# shingle seam spacing



## Brik (Jan 16, 2007)

Whew, I needed to read that one a few times to understand your question. You are referring to the seam on the previous and next row. Stepping the shingles as you go is common. I do not recall a specific offset. I just check the back of the package for the mfgs recommendation. If all else fails RTFM (Read The Fine Manual)


----------



## fredhedd (Apr 2, 2007)

typically with a three ft tab, the seams would be 1 and a half feet apart. a whole shingle, then a half. what i'm talking about is making it so the seems are only about ten inches apart. it takes a few extra minutes to start the row like this but then i can lay more shingles without having to move over. 

i lay down a whole shingle to start my first row. on top of that i lay a 3/4 shingle. then a half on top of that, then a quarter on top of that. so i start four rows at the same time. 

then i start laying shingles diagnolly, instead of straight across the roof. when i put my second whole shingle down on the first row, i just start working my way up diagnolly again, as far as i can go. eventually i am laying them in a step like fashion working my way from the peak down to the bottom of the roof, instead of from one side of the house to another.

if done like this i can lay more shingles down without having to move my body and the gun more than a foot at a time.

i hope that clears it up. my only concern is having the seams so close together. it didn't look like there was going to be a problem but i'm here asking just in case this was a big no-no. i don't see professinal roofers doing it this way and wondered why.


----------



## Brik (Jan 16, 2007)

I understand what you are doing.
First, I would check the package instructions to see if they have anything to say about this. If they do, follow those guidelines.


If they dont - I would not allow myself to use 10" shingles at the edge. Thats pushing it, IMO.


----------



## roofwiz74 (Feb 21, 2007)

read the package.
3-tab can be installed 2 ways 6" vertical rack.were you pop 2 lines up the roof and stagger back and forth off the lines,so when you are done every other rain slot is lined up.not the preffered method cuz most people like to leave out the 4th nail.
you could also stair step them.on the back is a 6" little tab..most times they don't run straight rain slots.the best way I found is a 5"step off.runs out with a nice pattern.

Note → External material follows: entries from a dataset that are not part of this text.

/-- The rounding of a magnitude m × 2^e with a sticky bit (05 R182) to the format's precision with unbounded exponent:
the significand and its exponent. Modes are those of 05 R172. -/
def Fmt.roundMag (f : Fmt) (mode : Nat) (neg : Bool) (m : Nat) (e : Int) (sticky : Bool := false) : Nat × Int :=
  if m = 0 then (0, f.emin) else
  let q := max (e + bitLen m - 1 - f.mb) f.emin
  let sh := q - e
  if sh ≤ 0 then
    let n := m * 2 ^ (-sh).toNat
    let up := sticky && ((mode == 2 && neg) || (mode == 3 && !neg))
    (if up then n + 1 else n, q)
  else
    let d := 2 ^ sh.toNat
    let n := m / d
    let r := m % d
    let up := match mode with
      | 0 => decide (d < 2 * r) || (decide (d = 2 * r) && (sticky || n % 2 == 1))
      | 1 => false
      | 2 => neg && (decide (0 < r) || sticky)
      | 3 => !neg && (decide (0 < r) || sticky)
      | _ => decide (d ≤ 2 * r)
    (if up then n + 1 else n, q)

/-- A magnitude n × 2^q lies above the largest finite. -/
def Fmt.above (f : Fmt) (n : Nat) (q : Int) : Bool :=
  let (te, tn) := f.top
  decide (scaleNat tn ((te : Int) - f.bias - f.mb - f.emin) < scaleNat n (q - f.emin))

/-- The code of sign and magnitude n × 2^q, within range and on the format's grid. -/
def Fmt.encode (f : Fmt) (neg : Bool) (n : Nat) (q : Int) : Nat :=
  let s := if neg then 2 ^ (f.eb + f.mb) else 0
  let (n, q) := if n = 2 ^ (f.mb + 1) then (n / 2, q + 1) else (n, q)
  if n < 2 ^ f.mb then s + n else s + ((q + f.mb + f.bias).toNat) * 2 ^ f.mb + (n - 2 ^ f.mb)

/-- The code of the largest finite. -/
def Fmt.maxCode (f : Fmt) (neg : Bool) : Nat :=
  let (te, tn) := f.top
  f.encode neg tn ((te : Int) - f.bias - f.mb)

/-- The code of Inf; NaN in FP8 E4M3 and the largest finite in FP4 stand for it (05 R178). -/
def Fmt.infCode (f : Fmt) (neg : Bool) : Nat :=
  let s := if neg then 2 ^ (f.eb + f.mb) else 0
  if f.ieee then s + (2 ^ f.eb - 1) * 2 ^ f.mb else if f.hasNan then s + f.canonNan else f.maxCode neg

/-- What a rounding gave. -/
structure Packed where
  code : Nat
  /-- The value was finite and the result is Inf or NaN (05 R180). -/
  beyond : Bool := false
  /-- The value was out of range and saturated under SAT. -/
  saturated : Bool := false
  deriving DecidableEq, Repr

/-- Round a value once to a format (05 R173, R178). -/
def Fmt.pack (f : Fmt) (mode : Nat) (sat : Bool) (v : FV) (sticky : Bool := false) : Packed :=
  match v with
  | .nan => { code := f.canonNan }
  | .inf neg =>
    if !f.hasNan || sat then { code := f.maxCode neg, saturated := sat } else { code := f.infCode neg }
  | .fin neg m e =>
    let (n, q) := f.roundMag mode neg m e sticky
    if f.above n q then
      if mode == 1 || (mode == 2 && !neg) || (mode == 3 && neg) then { code := f.maxCode neg }
      else if sat then { code := f.maxCode neg, saturated := true }
      else if !f.hasNan then { code := f.maxCode neg }
      else { code := f.infCode neg, beyond := true }
    else { code := f.encode neg n q }

/-- The code of a value rounded by RNE. -/
def Fmt.rne (f : Fmt) (v : FV) : Nat := (f.pack 0 false v).code

/-! ### Exact arithmetic -/

def FV.neg : FV → FV
  | .nan => .nan
  | .inf s => .inf (!s)
  | .fin s m e => .fin (!s) m e

def FV.abs : FV → FV
  | .nan => .nan
  | .inf _ => .inf false
  | .fin _ m e => .fin false m e

def FV.isNan : FV → Bool
  | .nan => true
  | _ => false

def FV.finite : FV → Bool
  | .fin .. => true
  | _ => false

def FV.isZero : FV → Bool
  | .fin _ 0 _ => true
  | _ => false

def FV.sign : FV → Bool
  | .nan => false
  | .inf s => s
  | .fin s _ _ => s

/-- The signed integer of a finite value in units of 2^q, q at most its exponent. -/
def FV.units (neg : Bool) (m : Nat) (e q : Int) : Int :=
  let n : Int := (m * 2 ^ (e - q).toNat : Nat)
  if neg then -n else n

/-- Exact sum; an exact zero is +0 unless both addends are -0, or -0 under round toward -Inf with opposite signs
(05 R175). -/
def FV.add (x y : FV) (down : Bool := false) : FV :=
  match x, y with
  | .nan, _ => .nan
  | _, .nan => .nan
  | .inf a, .inf b => if a = b then .inf a else .nan
  | .inf a, _ => .inf a
  | _, .inf b => .inf b
  | .fin a m e, .fin b n f =>
    let q := min e f
    let t := FV.units a m e q + FV.units b n f q
    if t = 0 then .fin (if a = b then a else down) 0 q else .fin (decide (t < 0)) t.natAbs q

def FV.sub (x y : FV) : FV := x.add y.neg

/-- Exact product; the sign is the exclusive-or (05 R175); Inf × 0 is NaN. -/
def FV.mul (x y : FV) : FV :=
  match x, y with
  | .nan, _ => .nan
  | _, .nan => .nan
  | .inf a, .inf b => .inf (a != b)
  | .inf a, .fin b n _ => if n = 0 then .nan else .inf (a != b)
  | .fin a m _, .inf b => if m = 0 then .nan else .inf (a != b)
  | .fin a m e, .fin b n f => .fin (a != b) (m * n) (e + f)

/-- x × y + z, exact. -/
def FV.fma (x y z : FV) : FV := (x.mul y).add z

/-- Strict order of two values, -0 equal to +0; false when either is NaN. -/
def FV.lt (x y : FV) : Bool :=
  match x, y with
  | .nan, _ => false
  | _, .nan => false
  | .inf a, .inf b => a && !b
  | .inf a, _ => a
  | _, .inf b => !b
  | .fin a m e, .fin b n f =>
    let q := min e f
    decide (FV.units a m e q < FV.units b n f q)

/-- Equality of values, -0 equal to +0; false when either is NaN. -/
def FV.eq (x y : FV) : Bool := !x.isNan && !y.isNan && !x.lt y && !y.lt x

/-- Order with -0 below +0 (03 R668, 06 R240). -/
def FV.below (x y : FV) : Bool := x.lt y || (x.isZero && y.isZero && x.sign && !y.sign)

/-- The quotient of two finite magnitudes to `p` significant bits, and whether bits were dropped. -/
def quotBits (m n p : Nat) : Nat × Int × Bool :=
  let k := p + bitLen n
  (m * 2 ^ k / n, -(k : Int), m * 2 ^ k % n != 0)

3-d's,laminates,dimensional,blah,blah...you need to read the package.I usually go 6-10 depending on the pattern.you don't want to look up the roof and all the laminated pieces line up.
here check out this site.
http://www.certainteed.com/CertainT...Installation/Shingles/installationshingle.htm


----------



## Ron6519 (Mar 28, 2007)

Seams shouldn't be closer then 6". It states this on the roofing packsge.
Ron


----------



## Martik777 (Apr 7, 2008)

Depends on the manufacturer, some "allow" 5" or 5 5/8 (metric 39 3/8") where every 8 rows slots will lineup. This almost eliminates the need for vertical control lines.

See: http://www.malarkeyroofing.com/library/instructinstall3tabshingle.pdf

and page 342a of
http://docserver.nrca.net/rrserver/browser?title=/docs/5th_Ed_w_2003-06_updates


----------



## Slyfox (Jun 13, 2008)

The only time we step off with each step being the same distance is with tabbed shingles, 3- ,4- or 6- tabs.

On non tabbed shingles we step off each one a lil different than the one before or after.
5'th -20"
4'th - ....6"
3'rd - ......10"
2'nd - ........8"
1'st - ..........Full

Every ten courses high you go should have at least one that is at least a 20" step.
I always start my sections running to rows wide at a time until I establish my pattern, than run the normal one row at a time.

There are shingles out there that have step off patterns that you have to run, such as Presidential Shakes.


----------